From the entries below, copy every line holding the word "BitVec".

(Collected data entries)
=== Section Start ===

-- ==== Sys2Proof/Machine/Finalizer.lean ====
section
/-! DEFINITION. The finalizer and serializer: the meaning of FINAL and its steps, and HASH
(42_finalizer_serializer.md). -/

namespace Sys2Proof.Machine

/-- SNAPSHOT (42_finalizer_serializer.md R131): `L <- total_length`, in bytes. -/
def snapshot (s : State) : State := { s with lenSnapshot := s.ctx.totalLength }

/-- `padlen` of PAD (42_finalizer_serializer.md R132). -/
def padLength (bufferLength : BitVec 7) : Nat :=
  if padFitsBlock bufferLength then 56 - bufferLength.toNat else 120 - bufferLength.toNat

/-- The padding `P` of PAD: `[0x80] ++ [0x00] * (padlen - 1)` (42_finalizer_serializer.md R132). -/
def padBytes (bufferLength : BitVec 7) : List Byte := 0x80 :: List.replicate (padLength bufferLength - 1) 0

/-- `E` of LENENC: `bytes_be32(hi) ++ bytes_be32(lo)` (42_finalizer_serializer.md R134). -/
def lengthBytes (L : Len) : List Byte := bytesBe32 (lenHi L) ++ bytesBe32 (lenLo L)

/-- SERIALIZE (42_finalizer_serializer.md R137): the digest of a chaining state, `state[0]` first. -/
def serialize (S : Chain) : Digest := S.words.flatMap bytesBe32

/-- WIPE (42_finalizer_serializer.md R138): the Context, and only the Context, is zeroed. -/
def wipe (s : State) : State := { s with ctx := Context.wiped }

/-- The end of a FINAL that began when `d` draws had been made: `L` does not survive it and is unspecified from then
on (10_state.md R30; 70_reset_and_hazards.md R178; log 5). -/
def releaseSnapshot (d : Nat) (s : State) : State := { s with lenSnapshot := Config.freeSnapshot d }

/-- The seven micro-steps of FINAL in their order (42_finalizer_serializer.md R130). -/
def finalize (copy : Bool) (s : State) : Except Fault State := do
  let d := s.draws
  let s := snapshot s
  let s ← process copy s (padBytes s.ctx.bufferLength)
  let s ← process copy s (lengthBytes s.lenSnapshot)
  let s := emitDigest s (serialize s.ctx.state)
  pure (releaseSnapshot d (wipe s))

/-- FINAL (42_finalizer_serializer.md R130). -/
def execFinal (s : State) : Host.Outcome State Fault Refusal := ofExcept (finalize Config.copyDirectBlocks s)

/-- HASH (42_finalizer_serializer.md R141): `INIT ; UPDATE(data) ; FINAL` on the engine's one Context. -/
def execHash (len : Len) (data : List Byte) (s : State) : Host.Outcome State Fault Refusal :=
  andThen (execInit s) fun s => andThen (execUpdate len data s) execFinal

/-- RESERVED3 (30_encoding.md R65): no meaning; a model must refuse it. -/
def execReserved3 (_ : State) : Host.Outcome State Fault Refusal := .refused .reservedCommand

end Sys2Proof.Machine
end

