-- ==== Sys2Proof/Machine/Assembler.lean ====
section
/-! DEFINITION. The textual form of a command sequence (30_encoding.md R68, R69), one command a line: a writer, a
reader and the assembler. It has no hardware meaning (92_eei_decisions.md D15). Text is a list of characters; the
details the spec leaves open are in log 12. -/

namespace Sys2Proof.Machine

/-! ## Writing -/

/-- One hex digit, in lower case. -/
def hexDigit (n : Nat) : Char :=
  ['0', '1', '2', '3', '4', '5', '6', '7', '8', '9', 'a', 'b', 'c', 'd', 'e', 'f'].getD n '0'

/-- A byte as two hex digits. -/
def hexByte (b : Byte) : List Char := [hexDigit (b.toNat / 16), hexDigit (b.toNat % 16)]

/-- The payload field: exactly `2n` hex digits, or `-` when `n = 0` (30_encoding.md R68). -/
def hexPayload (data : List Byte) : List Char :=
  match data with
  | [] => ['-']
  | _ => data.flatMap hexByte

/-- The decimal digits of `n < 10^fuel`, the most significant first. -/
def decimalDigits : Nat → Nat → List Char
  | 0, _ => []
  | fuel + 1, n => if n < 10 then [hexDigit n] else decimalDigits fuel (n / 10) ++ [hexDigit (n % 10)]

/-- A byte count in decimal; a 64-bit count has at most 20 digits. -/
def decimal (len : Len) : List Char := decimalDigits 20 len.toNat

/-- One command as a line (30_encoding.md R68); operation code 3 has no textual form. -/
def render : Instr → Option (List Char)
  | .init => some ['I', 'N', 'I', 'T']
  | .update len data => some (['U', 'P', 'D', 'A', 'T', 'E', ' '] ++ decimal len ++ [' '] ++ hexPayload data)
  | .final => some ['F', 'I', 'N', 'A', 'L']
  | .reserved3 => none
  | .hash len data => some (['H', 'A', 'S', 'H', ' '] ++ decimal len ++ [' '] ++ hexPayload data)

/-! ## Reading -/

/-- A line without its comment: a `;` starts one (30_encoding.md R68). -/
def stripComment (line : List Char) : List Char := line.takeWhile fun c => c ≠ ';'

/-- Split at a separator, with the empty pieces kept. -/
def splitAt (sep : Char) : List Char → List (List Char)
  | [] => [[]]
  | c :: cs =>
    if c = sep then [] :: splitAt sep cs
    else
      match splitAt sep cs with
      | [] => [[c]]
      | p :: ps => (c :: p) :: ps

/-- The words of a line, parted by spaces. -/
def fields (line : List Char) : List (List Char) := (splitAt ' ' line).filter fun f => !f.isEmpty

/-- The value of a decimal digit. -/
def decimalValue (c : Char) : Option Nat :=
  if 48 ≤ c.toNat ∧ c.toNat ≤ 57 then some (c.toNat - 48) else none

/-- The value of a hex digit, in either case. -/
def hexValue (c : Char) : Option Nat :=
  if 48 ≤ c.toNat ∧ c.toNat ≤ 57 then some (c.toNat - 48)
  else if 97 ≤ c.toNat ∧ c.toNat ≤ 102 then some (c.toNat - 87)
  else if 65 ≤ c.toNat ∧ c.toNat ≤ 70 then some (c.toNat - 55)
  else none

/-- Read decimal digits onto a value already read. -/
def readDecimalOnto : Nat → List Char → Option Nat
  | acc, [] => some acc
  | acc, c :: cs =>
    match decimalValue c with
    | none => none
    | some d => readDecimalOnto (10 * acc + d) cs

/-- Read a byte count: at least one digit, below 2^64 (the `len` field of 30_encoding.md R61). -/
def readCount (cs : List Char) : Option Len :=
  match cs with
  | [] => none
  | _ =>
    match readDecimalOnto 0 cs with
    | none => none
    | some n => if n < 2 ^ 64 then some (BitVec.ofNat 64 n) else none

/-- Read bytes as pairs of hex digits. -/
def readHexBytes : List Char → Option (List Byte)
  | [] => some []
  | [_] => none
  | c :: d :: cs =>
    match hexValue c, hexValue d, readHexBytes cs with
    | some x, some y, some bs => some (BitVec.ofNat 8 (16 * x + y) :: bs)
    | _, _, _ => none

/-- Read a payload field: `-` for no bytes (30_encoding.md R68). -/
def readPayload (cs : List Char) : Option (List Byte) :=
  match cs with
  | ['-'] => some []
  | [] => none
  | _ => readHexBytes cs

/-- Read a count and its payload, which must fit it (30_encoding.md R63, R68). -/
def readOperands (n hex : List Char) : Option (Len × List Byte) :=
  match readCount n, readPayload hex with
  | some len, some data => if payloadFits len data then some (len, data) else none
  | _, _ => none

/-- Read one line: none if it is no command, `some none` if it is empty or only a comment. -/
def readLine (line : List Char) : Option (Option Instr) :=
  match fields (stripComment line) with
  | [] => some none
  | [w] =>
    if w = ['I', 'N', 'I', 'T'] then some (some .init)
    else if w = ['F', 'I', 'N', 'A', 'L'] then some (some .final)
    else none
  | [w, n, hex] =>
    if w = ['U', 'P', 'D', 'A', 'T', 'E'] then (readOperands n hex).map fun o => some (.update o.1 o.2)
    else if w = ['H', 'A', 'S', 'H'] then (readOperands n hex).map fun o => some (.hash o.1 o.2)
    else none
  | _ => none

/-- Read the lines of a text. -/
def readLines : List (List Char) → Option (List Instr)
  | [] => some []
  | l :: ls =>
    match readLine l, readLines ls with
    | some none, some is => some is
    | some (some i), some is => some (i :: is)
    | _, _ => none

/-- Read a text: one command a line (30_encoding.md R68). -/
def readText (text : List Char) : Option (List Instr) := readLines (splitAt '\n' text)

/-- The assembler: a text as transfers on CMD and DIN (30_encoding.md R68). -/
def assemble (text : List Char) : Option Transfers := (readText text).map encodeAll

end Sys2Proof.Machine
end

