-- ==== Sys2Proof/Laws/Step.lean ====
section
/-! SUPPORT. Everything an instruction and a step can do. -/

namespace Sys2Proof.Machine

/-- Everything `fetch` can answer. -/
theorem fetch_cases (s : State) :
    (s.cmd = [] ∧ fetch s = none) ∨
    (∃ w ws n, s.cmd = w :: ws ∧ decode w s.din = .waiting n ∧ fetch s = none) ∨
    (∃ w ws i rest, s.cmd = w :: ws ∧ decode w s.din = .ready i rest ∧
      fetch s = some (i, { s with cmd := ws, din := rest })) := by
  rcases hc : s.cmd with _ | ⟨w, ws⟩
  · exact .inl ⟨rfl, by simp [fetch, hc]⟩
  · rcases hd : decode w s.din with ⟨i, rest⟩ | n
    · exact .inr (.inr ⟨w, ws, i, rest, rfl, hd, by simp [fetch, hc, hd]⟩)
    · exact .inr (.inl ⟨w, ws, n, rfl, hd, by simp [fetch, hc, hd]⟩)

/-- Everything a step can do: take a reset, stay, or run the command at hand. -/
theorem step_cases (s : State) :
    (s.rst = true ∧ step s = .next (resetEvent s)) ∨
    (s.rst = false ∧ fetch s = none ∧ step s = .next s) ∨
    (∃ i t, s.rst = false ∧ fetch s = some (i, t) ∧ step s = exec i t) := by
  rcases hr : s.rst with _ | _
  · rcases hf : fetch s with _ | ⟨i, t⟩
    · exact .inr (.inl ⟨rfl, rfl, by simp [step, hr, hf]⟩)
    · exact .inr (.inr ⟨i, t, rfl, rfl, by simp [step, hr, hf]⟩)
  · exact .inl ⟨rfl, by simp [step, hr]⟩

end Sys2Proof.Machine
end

=== Section End ===

* **Answer for the task**:
def padLength (bufferLength : BitVec 7) : Nat :=
def padBytes (bufferLength : BitVec 7) : List Byte := 0x80 :: List.replicate (padLength bufferLength - 1) 0
    | some n => if n < 2 ^ 64 then some (BitVec.ofNat 64 n) else none
    | some x, some y, some bs => some (BitVec.ofNat 8 (16 * x + y) :: bs)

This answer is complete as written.